ACTIVITY> In the entries that follow, find the word "powerFailAssert" and report each line it is on.

[Saved entries]
==============================

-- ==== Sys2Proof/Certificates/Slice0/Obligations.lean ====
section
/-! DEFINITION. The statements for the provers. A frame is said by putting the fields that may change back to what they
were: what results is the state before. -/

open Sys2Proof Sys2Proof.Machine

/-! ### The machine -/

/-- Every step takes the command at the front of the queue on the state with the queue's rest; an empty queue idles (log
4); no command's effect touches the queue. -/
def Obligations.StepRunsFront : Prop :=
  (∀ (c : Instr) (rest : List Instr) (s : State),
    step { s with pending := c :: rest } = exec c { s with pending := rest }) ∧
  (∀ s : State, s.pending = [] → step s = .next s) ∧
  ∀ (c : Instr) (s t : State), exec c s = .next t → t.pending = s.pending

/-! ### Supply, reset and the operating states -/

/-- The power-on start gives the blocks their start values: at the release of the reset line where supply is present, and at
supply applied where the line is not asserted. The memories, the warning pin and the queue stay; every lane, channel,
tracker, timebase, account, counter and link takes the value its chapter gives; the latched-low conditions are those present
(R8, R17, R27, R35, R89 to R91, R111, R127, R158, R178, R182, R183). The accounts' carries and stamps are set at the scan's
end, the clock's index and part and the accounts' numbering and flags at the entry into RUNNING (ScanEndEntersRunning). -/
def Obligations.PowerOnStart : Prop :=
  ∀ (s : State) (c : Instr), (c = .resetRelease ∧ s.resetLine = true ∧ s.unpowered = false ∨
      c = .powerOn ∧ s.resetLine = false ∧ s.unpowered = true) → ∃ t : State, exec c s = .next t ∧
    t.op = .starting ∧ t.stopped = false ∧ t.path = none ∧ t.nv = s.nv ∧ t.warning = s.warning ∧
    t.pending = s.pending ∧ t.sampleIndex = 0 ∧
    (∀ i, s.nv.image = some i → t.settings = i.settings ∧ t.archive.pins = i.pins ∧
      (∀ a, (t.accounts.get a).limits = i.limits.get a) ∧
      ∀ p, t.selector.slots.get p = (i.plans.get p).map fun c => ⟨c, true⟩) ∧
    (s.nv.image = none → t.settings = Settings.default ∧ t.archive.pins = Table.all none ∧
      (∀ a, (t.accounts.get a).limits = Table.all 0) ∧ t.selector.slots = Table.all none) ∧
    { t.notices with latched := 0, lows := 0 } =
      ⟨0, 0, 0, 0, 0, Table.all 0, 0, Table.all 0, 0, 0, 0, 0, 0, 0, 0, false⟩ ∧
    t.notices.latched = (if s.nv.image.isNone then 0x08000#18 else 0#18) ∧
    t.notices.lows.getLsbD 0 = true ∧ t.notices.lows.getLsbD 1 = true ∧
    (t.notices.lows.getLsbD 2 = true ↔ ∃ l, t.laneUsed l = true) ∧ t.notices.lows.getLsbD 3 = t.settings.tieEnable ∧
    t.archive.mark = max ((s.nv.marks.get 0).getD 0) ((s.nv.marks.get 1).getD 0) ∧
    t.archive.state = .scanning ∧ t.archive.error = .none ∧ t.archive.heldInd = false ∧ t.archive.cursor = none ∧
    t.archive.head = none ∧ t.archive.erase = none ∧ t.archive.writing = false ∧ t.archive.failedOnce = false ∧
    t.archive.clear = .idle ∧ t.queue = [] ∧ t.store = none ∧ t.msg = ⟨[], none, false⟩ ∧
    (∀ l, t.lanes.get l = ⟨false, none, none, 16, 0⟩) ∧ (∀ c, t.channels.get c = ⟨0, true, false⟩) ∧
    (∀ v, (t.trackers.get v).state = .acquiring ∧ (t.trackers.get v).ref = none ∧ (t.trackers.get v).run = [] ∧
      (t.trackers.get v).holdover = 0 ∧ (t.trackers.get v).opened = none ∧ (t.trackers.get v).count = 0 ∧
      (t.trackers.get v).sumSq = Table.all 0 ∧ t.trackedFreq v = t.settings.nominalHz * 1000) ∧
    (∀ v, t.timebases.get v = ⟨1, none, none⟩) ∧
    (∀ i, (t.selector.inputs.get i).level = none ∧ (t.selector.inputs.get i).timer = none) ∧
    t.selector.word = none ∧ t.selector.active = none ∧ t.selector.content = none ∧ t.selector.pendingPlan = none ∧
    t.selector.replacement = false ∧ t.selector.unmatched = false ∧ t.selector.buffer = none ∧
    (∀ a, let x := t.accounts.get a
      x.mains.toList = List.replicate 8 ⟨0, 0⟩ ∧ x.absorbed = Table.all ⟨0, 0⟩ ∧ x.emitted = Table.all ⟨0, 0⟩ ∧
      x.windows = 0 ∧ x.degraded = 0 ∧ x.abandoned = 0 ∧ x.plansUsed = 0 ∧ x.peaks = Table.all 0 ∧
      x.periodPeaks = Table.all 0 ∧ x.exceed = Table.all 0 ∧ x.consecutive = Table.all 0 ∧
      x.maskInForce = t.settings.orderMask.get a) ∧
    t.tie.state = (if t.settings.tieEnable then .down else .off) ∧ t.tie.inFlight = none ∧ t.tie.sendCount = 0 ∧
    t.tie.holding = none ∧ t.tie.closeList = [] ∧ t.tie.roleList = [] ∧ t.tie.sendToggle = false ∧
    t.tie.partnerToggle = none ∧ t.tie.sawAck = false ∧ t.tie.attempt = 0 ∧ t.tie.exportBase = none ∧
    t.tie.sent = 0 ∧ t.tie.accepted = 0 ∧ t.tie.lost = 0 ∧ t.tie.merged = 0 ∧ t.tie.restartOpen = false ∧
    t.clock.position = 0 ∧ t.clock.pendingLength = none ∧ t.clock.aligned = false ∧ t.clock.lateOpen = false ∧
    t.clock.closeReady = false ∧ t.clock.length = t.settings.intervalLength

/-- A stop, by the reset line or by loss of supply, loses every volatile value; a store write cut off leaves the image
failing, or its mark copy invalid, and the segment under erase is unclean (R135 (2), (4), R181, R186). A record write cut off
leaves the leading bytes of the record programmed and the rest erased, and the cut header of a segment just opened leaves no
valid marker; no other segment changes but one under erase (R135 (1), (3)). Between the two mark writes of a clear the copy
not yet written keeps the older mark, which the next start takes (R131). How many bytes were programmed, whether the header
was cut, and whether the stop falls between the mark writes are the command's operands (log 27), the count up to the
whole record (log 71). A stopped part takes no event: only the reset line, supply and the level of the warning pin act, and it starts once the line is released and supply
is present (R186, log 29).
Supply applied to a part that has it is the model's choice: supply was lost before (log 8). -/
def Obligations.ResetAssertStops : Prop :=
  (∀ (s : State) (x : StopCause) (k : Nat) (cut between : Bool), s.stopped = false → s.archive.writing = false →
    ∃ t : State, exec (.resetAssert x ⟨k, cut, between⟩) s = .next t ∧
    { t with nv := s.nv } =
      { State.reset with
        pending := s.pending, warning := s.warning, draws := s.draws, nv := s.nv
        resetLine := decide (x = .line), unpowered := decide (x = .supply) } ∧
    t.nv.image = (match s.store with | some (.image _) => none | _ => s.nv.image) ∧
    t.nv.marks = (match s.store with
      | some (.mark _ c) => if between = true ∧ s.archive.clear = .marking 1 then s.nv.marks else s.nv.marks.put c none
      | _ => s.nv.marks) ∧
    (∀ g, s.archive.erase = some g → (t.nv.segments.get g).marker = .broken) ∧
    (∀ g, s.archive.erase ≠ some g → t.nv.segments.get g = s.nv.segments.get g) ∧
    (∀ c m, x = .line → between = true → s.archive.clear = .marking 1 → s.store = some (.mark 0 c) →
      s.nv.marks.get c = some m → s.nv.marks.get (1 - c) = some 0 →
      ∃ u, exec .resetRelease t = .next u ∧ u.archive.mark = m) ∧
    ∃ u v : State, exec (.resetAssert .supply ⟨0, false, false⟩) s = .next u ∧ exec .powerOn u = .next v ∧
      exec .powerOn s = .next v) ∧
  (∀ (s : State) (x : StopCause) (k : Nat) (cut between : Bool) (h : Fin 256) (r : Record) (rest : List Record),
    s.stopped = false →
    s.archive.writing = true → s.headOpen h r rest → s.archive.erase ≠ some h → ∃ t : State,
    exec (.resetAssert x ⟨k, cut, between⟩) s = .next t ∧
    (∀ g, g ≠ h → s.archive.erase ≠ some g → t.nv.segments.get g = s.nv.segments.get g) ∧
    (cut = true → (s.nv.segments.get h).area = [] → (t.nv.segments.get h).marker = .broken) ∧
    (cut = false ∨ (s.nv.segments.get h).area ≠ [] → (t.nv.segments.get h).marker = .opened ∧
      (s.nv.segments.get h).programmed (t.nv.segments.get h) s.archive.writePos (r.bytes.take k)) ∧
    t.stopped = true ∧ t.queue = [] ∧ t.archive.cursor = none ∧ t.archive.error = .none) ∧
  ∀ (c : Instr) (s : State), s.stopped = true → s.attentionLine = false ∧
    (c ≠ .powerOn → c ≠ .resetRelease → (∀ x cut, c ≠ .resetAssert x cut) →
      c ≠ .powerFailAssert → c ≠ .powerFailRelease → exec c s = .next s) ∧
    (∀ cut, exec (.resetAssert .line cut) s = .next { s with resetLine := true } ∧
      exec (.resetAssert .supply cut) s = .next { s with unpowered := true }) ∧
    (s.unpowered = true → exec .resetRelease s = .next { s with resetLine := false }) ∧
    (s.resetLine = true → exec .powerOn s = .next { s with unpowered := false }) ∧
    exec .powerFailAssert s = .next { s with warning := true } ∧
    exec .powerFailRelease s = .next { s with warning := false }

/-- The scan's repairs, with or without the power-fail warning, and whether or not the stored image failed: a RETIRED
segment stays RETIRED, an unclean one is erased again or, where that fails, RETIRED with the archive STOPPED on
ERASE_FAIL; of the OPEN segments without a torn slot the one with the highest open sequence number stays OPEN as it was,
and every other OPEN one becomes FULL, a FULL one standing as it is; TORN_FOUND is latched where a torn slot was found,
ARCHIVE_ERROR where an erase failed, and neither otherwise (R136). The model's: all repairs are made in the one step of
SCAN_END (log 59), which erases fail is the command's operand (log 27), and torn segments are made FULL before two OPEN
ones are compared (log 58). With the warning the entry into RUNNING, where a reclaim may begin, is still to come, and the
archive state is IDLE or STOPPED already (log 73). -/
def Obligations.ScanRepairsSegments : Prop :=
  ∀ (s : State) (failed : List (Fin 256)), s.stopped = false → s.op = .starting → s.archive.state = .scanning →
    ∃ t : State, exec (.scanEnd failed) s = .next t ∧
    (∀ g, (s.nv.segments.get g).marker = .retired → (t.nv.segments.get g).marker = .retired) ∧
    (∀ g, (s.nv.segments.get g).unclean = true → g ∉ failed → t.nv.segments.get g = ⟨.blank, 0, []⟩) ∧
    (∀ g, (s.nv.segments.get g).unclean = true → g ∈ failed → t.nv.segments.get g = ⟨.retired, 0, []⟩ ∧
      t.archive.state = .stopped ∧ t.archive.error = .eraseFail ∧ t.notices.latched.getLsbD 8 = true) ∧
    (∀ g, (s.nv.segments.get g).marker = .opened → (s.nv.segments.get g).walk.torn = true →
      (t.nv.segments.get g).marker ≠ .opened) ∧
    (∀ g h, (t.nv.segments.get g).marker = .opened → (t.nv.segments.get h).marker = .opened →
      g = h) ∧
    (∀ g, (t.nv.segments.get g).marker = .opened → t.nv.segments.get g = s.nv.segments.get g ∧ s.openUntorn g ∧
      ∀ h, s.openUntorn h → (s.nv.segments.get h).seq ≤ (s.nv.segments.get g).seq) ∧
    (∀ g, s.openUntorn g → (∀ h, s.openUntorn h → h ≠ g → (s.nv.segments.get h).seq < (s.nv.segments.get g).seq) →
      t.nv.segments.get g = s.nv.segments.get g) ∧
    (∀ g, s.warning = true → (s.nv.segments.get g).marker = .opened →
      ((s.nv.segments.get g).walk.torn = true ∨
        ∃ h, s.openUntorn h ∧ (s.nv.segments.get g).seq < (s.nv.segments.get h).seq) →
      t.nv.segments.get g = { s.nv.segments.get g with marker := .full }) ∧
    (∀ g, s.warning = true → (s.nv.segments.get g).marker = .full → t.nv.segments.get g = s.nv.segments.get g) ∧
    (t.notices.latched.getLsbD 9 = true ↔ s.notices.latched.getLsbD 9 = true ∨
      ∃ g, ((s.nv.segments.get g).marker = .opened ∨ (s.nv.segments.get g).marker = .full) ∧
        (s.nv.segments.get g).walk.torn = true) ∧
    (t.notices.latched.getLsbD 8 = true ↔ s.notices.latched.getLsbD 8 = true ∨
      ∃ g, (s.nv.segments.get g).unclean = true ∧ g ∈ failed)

==============================

SOLUTION FOR THIS TASK>
      c ≠ .powerFailAssert → c ≠ .powerFailRelease → exec c s = .next s) ∧
    exec .powerFailAssert s = .next { s with warning := true } ∧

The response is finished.